Michael and I walked the worn path through the dust to the painting on the wall. She hadn’t been completely forgotten. The monster who had used her life to fuel his still “honored” her memory
.
It was very dark. I’d managed to find an old metal flashlight earlier that worked in spite of its obvious age. The weight of it in my hand felt solid, but its beam wavered, betraying my nerves. When Michael reached up to pull the portrait from the wall, his shadow lurched on the plaster ceiling above our heads.
As old and deteriorated as the painting seemed to be, it wouldn’t tear from its frame.
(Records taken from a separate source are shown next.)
-- ==== Sys2Proof/Machine/MotionCommands.lean ====
section
/-! DEFINITION. Meanings of the port map, segments, modes, set-points, homing and step-follow (R93 to R105, R107 to R177). -/

namespace Sys2Proof.Machine

open Host (Outcome)

/-- PORTMAP_APPLY: only 1 applies the map (R105). -/
def execPortmapApply (value : Nat) (s : State) : Outcome State Fault Refusal :=
  .next (viaObject s .spi fun a => if value = 1 then (portmapApply a, 0) else (a, abRange))

/-- PORTMAP_SET_DEVELOP: the set of a slot (0 to 7) or of an X-port (8 to 39). -/
def execPortmapSetDevelop (n : Fin 40) (s : State) : Outcome State Fault Refusal := .next (portmapSet s n)

/-- SEG_WRITE. -/
def execSegWrite (i : Slot) (bytes : List Nat) (s : State) : Outcome State Fault Refusal :=
  .next (if s.flag .SEQ_DOWN 0 then s.reply abState [] else segWrite (served s) i bytes)

/-- SEG_PDO_ENQUEUE: the fourth word enqueues the entry. The PDO router writes it, also during a sequencer restart (R112). -/
def execSegPdoEnqueue (i : Slot) (w : Nat) (s : State) : Outcome State Fault Refusal :=
  let (s, a) := writeSegPdo s i 4 w
  .next (s.reply a [])

/-- SEG_RESTART. -/
def execSegRestart (i : Slot) (s : State) : Outcome State Fault Refusal := .next (execCommand .SEG_RESTART i 1 s)

/-- SEGMENT_START_ACTIONS. -/
def execSegmentStartActions (t : Nat) (s : State) : Outcome State Fault Refusal := .next (startActions (s.atTick t))

/-- ACC_GO: a commit of ACC_GO_T. -/
def execAccGo (n : Fin 8) (go : Nat) (s : State) : Outcome State Fault Refusal := .next (accGo s n (go % 2 ^ 64)).1

/-- SYNC_TIMEOUT. -/
def execSyncTimeout (t : Nat) (i : Slot) (s : State) : Outcome State Fault Refusal := .next (syncTimedOut (s.atTick t) i)

/-- A slot's drive object, written by any path but the ring (R404). -/
def viaDrive (s : State) (i : Nat) (f : State → State × Nat) : State :=
  viaObject s .spi fun a => if inRing a i then (a, abState) else f a

/-- MODE_CHANGE: 0x6060 is written. -/
def execModeChange (i : Slot) (mode : Int) (s : State) : Outcome State Fault Refusal :=
  .next (viaDrive s i fun a => if mode < -128 ∨ 127 < mode then (a, abRange) else writeMode a i (ofSigned 8 mode))

/-- The controlword is written. -/
def controlTo (s : State) (i cw : Nat) : State :=
  viaDrive s i fun a => (writeControlword a i cw (slotGatesLow a i), 0)

/-- A rising edge of one bit of the controlword: a bit that stands falls first. -/
def riseBit (s : State) (i k cw : Nat) : State :=
  let s := if s.getBit .CONTROLWORD i k then controlTo s i (setBit (s.get .CONTROLWORD i) k false) else s
  controlTo s i (setBit cw k true)

/-- NEW_SET_POINT: bits 5, 6 and 9 of the controlword come with the edge of bit 4. -/
def execNewSetPoint (i : Slot) (cw : Nat) (s : State) : Outcome State Fault Refusal :=
  .next (riseBit s i 4 (mergeMask (s.get .CONTROLWORD i) cw 0x260))

/-- CS_LOSS. -/
def execCsLoss (t : Nat) (i : Slot) (s : State) : Outcome State Fault Refusal := .next (chainLost (s.atTick t) i)

/-- ENABLE_INTERPOLATION: bit 4 in mode 7. -/
def execEnableInterpolation (i : Slot) (on : Bool) (s : State) : Outcome State Fault Refusal :=
  .next (controlTo s i (setBit (s.get .CONTROLWORD i) 4 on))

/-- HALT. -/
def execHalt (i : Slot) (s : State) : Outcome State Fault Refusal := .next (controlTo s i (setBit (s.get .CONTROLWORD i) cwHalt true))

/-- HALT_RELEASE. -/
def execHaltRelease (i : Slot) (s : State) : Outcome State Fault Refusal := .next (controlTo s i (setBit (s.get .CONTROLWORD i) cwHalt false))

/-- LIMIT_SWITCH_EDGE: `positive` names the ball LIMP. -/
def execLimitSwitchEdge (t : Nat) (i : Slot) (positive level : Bool) (s : State) : Outcome State Fault Refusal :=
  .next (sampled s fun s => switchEdge (s.atTick t) i (b2n positive) level)

/-- HOME_SWITCH_EDGE. -/
def execHomeSwitchEdge (t : Nat) (i : Slot) (level : Bool) (s : State) : Outcome State Fault Refusal :=
  .next (sampled s fun s => switchEdge (s.atTick t) i 2 level)

/-- INDEX_EDGE. -/
def execIndexEdge (t : Nat) (c : Slot) (level : Bool) (s : State) : Outcome State Fault Refusal := .next (sampled s fun s => indexEdge (s.atTick t) c level)

/-- HOMING_START: the edge of bit 4 in mode 6. -/
def execHomingStart (i : Slot) (s : State) : Outcome State Fault Refusal := .next (riseBit s i 4 (s.get .CONTROLWORD i))

/-- HOMING_CHATTER. -/
def execHomingChatter (i : Slot) (s : State) : Outcome State Fault Refusal := .next (homingChatters s i)

/-- HOMING_DISTANCE. -/
def execHomingDistance (i : Slot) (s : State) : Outcome State Fault Refusal := .next (homingTooFar s i)

/-- HOMING_NO_INDEX. -/
def execHomingNoIndex (i : Slot) (s : State) : Outcome State Fault Refusal := .next (homingLacksIndex s i)

/-- STEP_EDGE. -/
def execStepEdge (t : Nat) (c : Slot) (level dir : Bool) (s : State) : Outcome State Fault Refusal :=
  .next (sampled s fun s => stepEdge (s.atTick t) c level dir)

/-- SF_RESTART. -/
def execSfRestart (i : Slot) (s : State) : Outcome State Fault Refusal := .next (execCommand .SF_RESTART i 1 s)

end Sys2Proof.Machine
end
Michael was prepared, of course. He pulled out his multi-tool and flicked it with several deft twists until its knife was deployed.
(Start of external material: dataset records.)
/-- R405, R408: sheets and the tunnel across the ring. A ring sheet is committed for a tick at least 500 µs ahead and is
refused while one is pending; it ends when every running worker has delivered, or 50 ms after its tick with the
missing ones named; a tunnelled access is answered by the worker, refused while one is open, and aborted after 50
ms. The model's choices it rests on: that a command does nothing where its condition does not hold (21, 23); how an
operand `t` moves the time-stamp (6, 22); the readings of log entries 55, 56 and 75. -/
def Obligations.SheetsAndTunnel : Prop :=
  (∀ (t : Nat) (s : State), s.get .SEQ_DOWN 0 = 0 → isManager s = true → linkRuns s = true → s.get .RS_PEND 0 = 0 →
    s.ts + 80000 ≤ t → t < 2 ^ 64 → Completes (.ringSheet t) s fun u =>
      u.get .RS_PEND 0 = 1 ∧ u.get .RS_T 0 = t ∧ u.get .ANS_ABORT 0 = 0 ∧
      (s.get .CS_PEND 0 = 0 → u.get .SHEET_ERR 0 = 0 ∧ u.get .CS_PEND 0 = 1 ∧ u.get .CS_TICK 0 = t) ∧
      (s.get .CS_PEND 0 = 1 → u.get .SHEET_ERR 0 = 1 ∧ u.get .CS_TICK 0 = s.get .CS_TICK 0)) ∧
  (∀ (t : Nat) (s : State), s.get .SEQ_DOWN 0 = 0 → t < 2 ^ 64 →
    isManager s = false ∨ linkRuns s = false ∨ t < s.ts + 80000 ∨ s.get .RS_PEND 0 = 1 → Completes (.ringSheet t) s fun u =>
      u.get .ANS_ABORT 0 = 0x08000022 ∧ u.get .RS_PEND 0 = s.get .RS_PEND 0 ∧ u.get .RS_T 0 = s.get .RS_T 0 ∧
      u.get .CS_PEND 0 = s.get .CS_PEND 0) ∧
  (∀ (t : Nat) (s : State), s.get .RS_PEND 0 = 1 → s.get .RS_T 0 ≤ (s.atTick t).ts → s.get .SHEET_ERR 0 = 0 →
    (∀ d < 32, s.get .DEV_STATE d ≠ devRunning) → Completes (.ringSheetDone t []) s fun u =>
      u.get .RS_PEND 0 = 0 ∧ u.get .RS_MISSING 0 = 0 ∧ u.getBit .LINK_FLAGS 0 4 = s.getBit .LINK_FLAGS 0 4 ∧
      Posts (s.atTick t) u 0x0E06 0x8 noSlot 0) ∧
  (∀ (t d : Nat) (s : State), 1 ≤ d → d < 32 → s.get .RS_PEND 0 = 1 → s.get .RS_T 0 + 8000000 ≤ (s.atTick t).ts → s.get .SHEET_ERR 0 = 0 →
    s.get .DEV_STATE d = devRunning → (∀ k < 32, k ≠ d → s.get .DEV_STATE k ≠ devRunning) →
    Completes (.ringSheetDone t []) s fun u =>
      u.get .RS_PEND 0 = 0 ∧ u.get .RS_MISSING 0 = 2 ^ d ∧ u.getBit .LINK_FLAGS 0 4 = true ∧ Posts (s.atTick t) u 0x0E06 0x8 noSlot (2 ^ d)) ∧
  (∀ (t d : Nat) (s : State), d < 32 → (s.atTick t).ts < s.get .RS_T 0 + 8000000 → s.get .DEV_STATE d = devRunning →
    Completes (.ringSheetDone t []) s fun u => u = s.atTick t) ∧
  (∀ (t abort : Nat) (write : Bool) (bytes data : List Nat) (s : State), s.get .SEQ_DOWN 0 = 0 → isManager s = true →
    s.get .TUN_BUSY 0 = 0 → s.get .TUNNEL_DEV 0 < s.get .RING_SIZE 0 → abort ≠ 0x05040000 → abort < 2 ^ 32 →
    Completes (.tunnelTransfer t write bytes abort data) s fun u =>
      u.get .TUN_BUSY 0 = 0 ∧ u.get .ANS_ABORT 0 = abort ∧ u.answer = (if write then [] else data)) ∧
  (∀ (t : Nat) (write : Bool) (bytes data : List Nat) (s : State), s.get .SEQ_DOWN 0 = 0 → isManager s = true →
    s.get .TUN_BUSY 0 = 0 → s.get .TUNNEL_DEV 0 < s.get .RING_SIZE 0 →
    Completes (.tunnelTransfer t write bytes 0x05040000 data) s fun u =>
      u.get .TUN_BUSY 0 = 1 ∧ u.get .TUN_TICK 0 = u.ts % 2 ^ 64 ∧ u.answer = s.answer) ∧
  (∀ (t abort : Nat) (write : Bool) (bytes data : List Nat) (s : State),
    s.get .SEQ_DOWN 0 = 1 ∨ isManager s = false ∨ s.get .TUN_BUSY 0 = 1 ∨ s.get .RING_SIZE 0 ≤ s.get .TUNNEL_DEV 0 →
    Completes (.tunnelTransfer t write bytes abort data) s fun u =>
      u.get .ANS_ABORT 0 = 0x08000022 ∧ u.answer = [] ∧ u.get .TUN_BUSY 0 = s.get .TUN_BUSY 0) ∧
  (∀ (t : Nat) (s : State), s.get .TUN_BUSY 0 = 1 → s.get .TUN_TICK 0 + 8000000 ≤ (s.atTick t).ts →
    Completes (.tunnelTimeout t) s fun u =>
      u.get .TUN_BUSY 0 = 0 ∧ u.get .ANS_ABORT 0 = 0x05040000 ∧ u.answer = []) ∧
  (∀ (t : Nat) (s : State), s.get .TUN_BUSY 0 = 0 ∨ (s.atTick t).ts < s.get .TUN_TICK 0 + 8000000 →
    Completes (.tunnelTimeout t) s fun u => u = s.atTick t)

/-- R437, R441 to R445, R463: the mailbox. A gap on USB discards its partial frame, and a fall of DTR ends the session
there too; an entry that finds Q14 full or has a reserved count is dropped and counted; a read of MBX_OUT takes the
head entry when it is for SPI and reads 0 otherwise; a response that waits 100 ms is dropped; CANopen frames are
refused by length, and read in order. The model's choices it rests on: that a command does nothing where its
condition does not hold (21, 23); how an operand `t` moves the time-stamp (6, 22); the readings of log entries 59
and 61. -/
def Obligations.Mailbox : Prop :=
  (∀ (t : Nat) (s : State), Completes (.usbFrameGap t) s fun u => u = { s.atTick t with rx := s.rx.set 1 [] }) ∧
  (∀ (t : Nat) (s : State), s.get .SESS_OPEN 0 = 1 → s.get .SESS_PATH 0 = 1 → Completes (.usbDtrFall t) s fun u =>
    u.get .SESS_OPEN 0 = 0 ∧ u.get .SESS_ROLE 0 = 0 ∧ u.get .STAGED 0 = 0 ∧ u.sec.staged = [] ∧ u.sec.upload = none ∧
    u.sec.key = [] ∧ u.rx = s.rx.set 1 []) ∧
  (∀ (t : Nat) (s : State), s.get .SESS_OPEN 0 = 0 ∨ s.get .SESS_PATH 0 ≠ 1 → Completes (.usbDtrFall t) s fun u =>
    u = { s.atTick t with rx := s.rx.set 1 [] }) ∧
  (∀ (w : Nat) (s : State), w < 2 ^ 32 → w / 2 ^ 24 % 4 ≠ 3 → s.qFill 14 = s.qSize 14 → Completes (.mbxInCommit w) s fun u =>
    u.get .IN_DROP 0 = 1 ∧ u.get .IN_FULL 0 = 1 ∧ u.get .QDROP 14 = min (s.get .QDROP 14 + 1) 65535 ∧
    u.get .QWR 14 = s.get .QWR 14 ∧ u.rx = s.rx) ∧
  (∀ (w : Nat) (s : State), w < 2 ^ 32 → w / 2 ^ 24 % 4 = 3 → Completes (.mbxInCommit w) s fun u =>
    u = s.count .QDROP 14) ∧
  (∀ (w : Nat) (s : State), w < 2 ^ 32 → w / 2 ^ 24 % 4 ≠ 3 → bit w 29 = false → s.dv .QSIZE_LOG2 14 ≤ 13 → s.get .QWR 14 < 2 * s.qSize 14 →
    s.get .QRD 14 < 2 * s.qSize 14 → s.qFill 14 < s.qSize 14 → Completes (.mbxInCommit w) s fun u =>
      u.qFill 14 = s.qFill 14 + 1 ∧ u.get .IN_DROP 0 = s.get .IN_DROP 0 ∧ u.get .QDROP 14 = s.get .QDROP 14 ∧ u.rx = s.rx) ∧
  (∀ (s : State), outReady s = false → Completes .mbxOutRead s fun u =>
    u.answer = [0] ∧ u.mem = s.mem ∧ ∀ r i, r ≠ .ANS_ABORT → u.get r i = s.get r i) ∧
  (∀ (s : State), outReady s = true → s.outWait = [] → s.dv .QSIZE_LOG2 15 ≤ 13 → s.get .QRD 15 < 2 * s.qSize 15 → s.qFill 15 = 1 →
    Completes .mbxOutRead s fun u =>
      u.answer = [headWord s 15] ∧ u.qFill 15 = 0 ∧ u.get .OUT_READY 0 = 0) ∧
  (∀ (t : Nat) (s : State), outReady s = true → entryFirst (headWord s 15) = true → s.get .Q15_TICK 0 + 16000000 ≤ (s.atTick t).ts →
    Completes (.spiOutTimeout t) s fun u =>
      u.get .OUT_TIMEOUT 0 = 1 ∧ u.get .QDROP 15 = min (s.get .QDROP 15 + 1) 65535 ∧ u.get .Q15_TICK 0 = u.ts % 2 ^ 64) ∧
  (∀ (t : Nat) (s : State), outReady s = false ∨ (s.atTick t).ts < s.get .Q15_TICK 0 + 16000000 →
    Completes (.spiOutTimeout t) s fun u => u = s.atTick t) ∧
  (∀ (bytes : List Nat) (s : State), sdoServed s = true → s.get .SEQ_DOWN 0 = 0 → bytes.length < 12 ∨ 1036 < bytes.length →
    Completes (.xomorFrameWrite bytes) s fun u =>
      u.get .ANS_ABORT 0 = 0x06070010 ∧ u.answer = [] ∧ u.get .QWR 14 = s.get .QWR 14 ∧ u.rx = s.rx) ∧
  (∀ (bytes : List Nat) (s : State), sdoServed s = true → s.get .SEQ_DOWN 0 = 0 → 12 ≤ bytes.length → bytes.length ≤ 1036 →
    Completes (.xomorFrameWrite bytes) s fun u => u.get .ANS_ABORT 0 = 0 ∧ u.answer = []) ∧
  (∀ (bytes : List Nat) (s : State), sdoServed s = true → s.get .SEQ_DOWN 0 = 1 → Completes (.xomorFrameWrite bytes) s fun u =>
    u.get .ANS_ABORT 0 = 0x08000022 ∧ u.get .QWR 14 = s.get .QWR 14) ∧
  (∀ (bytes : List Nat) (s : State), sdoServed s = false → Completes (.xomorFrameWrite bytes) s fun u => u = s) ∧
  (∀ (s : State), sdoServed s = true → s.get .SEQ_DOWN 0 = 0 → s.resp.getD 2 [] = [] → Completes .xomorFrameRead s fun u =>
    u.get .ANS_ABORT 0 = 0x08000024 ∧ u.answer = [] ∧ u.resp = s.resp) ∧
  (∀ (f : List Nat) (l : List (List Nat)) (s : State), sdoServed s = true → s.get .SEQ_DOWN 0 = 0 → s.resp.getD 2 [] = f :: l →
    Completes .xomorFrameRead s fun u => u.get .ANS_ABORT 0 = 0 ∧ u.answer = f ∧ u.resp.getD 2 [] = l)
Michael sliced all around the edges of Octavia’s portrait. When he’d traced the entire painting, he flicked the tool back into its folded form and put it in his back pocket. Then, we caught the canvas as it fell into our arms.
Finally, poor Octavia was rolled and resting. We carried her down to an empty guestroom that was kept in working order. There we lit a small fire to cremate Octavia’s remains. Yes. They were only paint and canvas, blood and ash, but leaving her hanging in that dusty room for eternity was wrong. I thought again of the unopened package from Tristan. Was it wrong to keep a memorial to something that had never been?
My whole body was stiff in expectation. Michael continually glanced at the door behind us. The noise when it came was so soft and low it barely competed with the crackle of the fire devouring rotten canvas. It wasn’t Chopin. It was a wordless lullaby crooned rather than sung and the rhythmic creak, creak, creak of a cradle or chair. Octavia had never actually rocked her baby to sleep. But I almost imagined that was what she did now as the last of their mortal remains turned to smoke and floated to the ceiling. When the last bit of the painting curled and smoked away, the house was silent.
Waiting.
Watching.
“Now for Jericho,” Michael said.
I cringed, wishing he hadn’t said the name.
…
Jericho’s portrait was more of a challenge. We skirted the patched spot in the ceiling as if the ghost of the chandelier could still fall on our heads as we approached the massive frame. This time, he looked much less like Tristan to me. The expression was more shrewd. The mouth more cruel. The eyes an unnatural shade of green. The painting was much more garish than I remembered. Maybe it was what we’d learned about the blood or maybe it had been dark imagination that had caused it to appear the way it had appeared to me. I saw his cruel hands biting into Octavia’s vulnerable shoulders. How had I ever overlooked those fingers digging into her pale flesh?